The decision-tree approach is useful analytical technique in capital budgeting to evaluate risky investment proposal involving sequential decisions. The technique enables the decision maker to study the various decisions points in relation to subsequent chance, events and choose, from among the alternatives, in an objective and consistent manner. Since the format of the problem of the investment decision has an appearance of a tree with branches, the method is known as decision-tree method.
The decision-tree shows the magnitude, probability and inter-relationship of all possible out-comes of an investment proposal. In a nut-shell, a decision-tree is a graphic display of the relationship between a present decision and future events, future decisions and their consequences. It contains squares and circles. The square represent decision points and the circles represent chance events modes.
Steps involved in decision tree analysis
The following are the important steps involved in constructing and using a decision- tree in capital budgeting :
(i) To identify and define the investment proposal.
(ii) To identify the decision alternatives. For example, if a company is considering setting up a plant, it has the option of setting up a large plant, a medium size plant or a small plant initially and expand it later on or no plant at all.
(iii) To draw various branches of the tree showing the decision points, chance events and other data.
(iv) To enter on the decision-tree branches the relevant data such as the projected cash-flows, probabilities and the expected payoffs.
(v) To analyze the result and by backward induction determine optimal decisions at various decision points and eliminate alternative branches on the basis of dominance.
The following example will illustrate the procedure. Suppose a firm has an investment proposal requiring an outlay of US $1,00,000. If the proposal is successfully implemented, the expected cash-inflows will amount to US $1,40,000. However, if the proposal fails, the firm will suffer a loss of US $15,000 on account of expenses, etc., for initiating the proposal. The life of the proposal is estimated to be 1 year and its salvage value is nil. Now, Estimated Profit = US $1,40,000 – 1,00;000 – 15,000 = US $25,000
Probability of Success = .5
Probability of Failure = .5
The expected pay off has been computed by the backward induction method and shown against chance node 2 as + US $5,000 being a positive amount the investment is worthwhile.
Advantages/Usefulness of Decision Tree Analysis
Decision tree is a useful method of risk analysis, the probability of occurrences for various outcomes and the inter-relationship between the outcomes. It is useful in the following circumstance:
(1) The decision-tree approach is very useful in handling the sequential investments. Working backwards from the future to the present-the decision maker is able to eliminate unprofitable branches and ascertain optimum decision at various decision points.
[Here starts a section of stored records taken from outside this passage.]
-- ==== Sys2Proof/Certificates/Slice0/Obligations.lean ====
section
/-! DEFINITION. The statements for the provers: what the commands do, by family, where they complete, what they leave
unchanged, and what every step keeps. -/
open Sys2Proof Sys2Proof.Machine

/-! ## The vocabulary of the statements -/

/-- All of a context but its state field, the contexts it yielded to and its mark as the last issuer, as it was. -/
def Sys2Proof.Say.sameRegs (x y : Ctx) : Prop :=
  y = { x with cs := y.cs, yieldFor := y.yieldFor, last := y.last } ∧ setF y.cs 13 3 0 = setF x.cs 13 3 0

/-- Of everything but context c only what an issue changes (R51): the contexts of other core slots are as they were, and a
context of c's slot keeps its registers. -/
def Sys2Proof.Say.others (s t : State) (c : CtxId) : Prop :=
  (∀ d, d / 8 ≠ c.val / 8 → ctxGet t d = ctxGet s d) ∧ ∀ d, d ≠ c.val → Say.sameRegs (ctxGet s d) (ctxGet t d)

/-- All but the contexts is as it was, and of them only c's and what an issue changes. -/
def Sys2Proof.Say.onlyCtx (s t : State) (c : CtxId) : Prop := t = { s with ctxs := t.ctxs } ∧ Say.others s t c

/-- Context c after an instruction of n bytes that wrote v to s[sd] (R55): s0 discards the write, every other scalar register,
the predicates, handles and special registers stay, and the pc has moved past the instruction. -/
def Sys2Proof.Say.wrote (x y : Ctx) (sd : Nat) (v : Word) (n : Nat) : Prop :=
  (∀ j, getS y j = if j = sd ∧ j ≠ 0 then v else getS x j) ∧ y = { runCtx x with s := y.s, pc := x.pc + BitVec.ofNat 64 n }

/-- As `Say.wrote`, for a predicate register: p0 discards the write. -/
def Sys2Proof.Say.wroteP (x y : Ctx) (pd : Nat) (v : Bool) (n : Nat) : Prop :=
  (∀ j, j < 8 → getP y j = if j = pd ∧ j ≠ 0 then v else getP x j) ∧
  y = { runCtx x with p := y.p, pc := x.pc + BitVec.ofNat 64 n }

/-- A range of addresses that keeps what is written to it: no stack of it is lost (R344). -/
def Sys2Proof.Say.keeps (s : State) (a : Nat) : Prop := ¬(a < 2 ^ 41 ∧ stackIn s (a / 2 ^ 36) = false)

/-- Every byte outside some ranges, each a start and a length, reads as before. -/
def Sys2Proof.Say.only (s t : State) (l : List (Nat × Nat)) : Prop :=
  ∀ a, (∀ x ∈ l, a < x.1 ∨ x.1 + x.2 ≤ a) → memRead t a 1 = memRead s a 1

/-- Two ranges, each a start and a length, have no line in common. -/
def Sys2Proof.Say.apart (x y : Nat × Nat) : Prop := (x.1 + x.2 + 63) / 64 ≤ y.1 / 64 ∨ (y.1 + y.2 + 63) / 64 ≤ x.1 / 64

/-- No byte of a range lies in a lost stack. -/
def Sys2Proof.Say.keepsAll (s : State) (x : Nat × Nat) : Prop := ∀ a, x.1 ≤ a → a < x.1 + x.2 → Say.keeps s a

/-! ## Steps -/

/-- A step takes the command at the front of the queue and answers what the command does on the queue's rest. -/
def Obligations.StepRunsFront : Prop :=
  ∀ (i : Instr) (rest : List Instr) (s : State),
    step { s with pending := i :: rest } = exec i { s with pending := rest }

/-- Every command completes: on every state it answers a next state, never a fault and never a refusal. -/
def Obligations.EveryCommandCompletes : Prop :=
  ∀ (i : Instr) (s : State), ∃ t, exec i s = .next t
(2) This approach clearly brings out the implicit assumptions and calculations for all to see, question and revise.
(3) The decision-tree enables a decision maker to visualize assumptions and alternatives in a graphic form, which is usually much easier to understand.
Disadvantages of Decision Tree analysis
Some disadvantages are also associated with Decision Tree analysis approach. The diagrams tend of Decision Tree analysis become more and more complicated with the inclusion of more alternative variables and by looking into a very distant future. Complications increase still further if the analysis is extended to include interdependent alternatives and variables. They make the decision-tree diagram cumbersome and complex and calculations become very time consuming and difficult.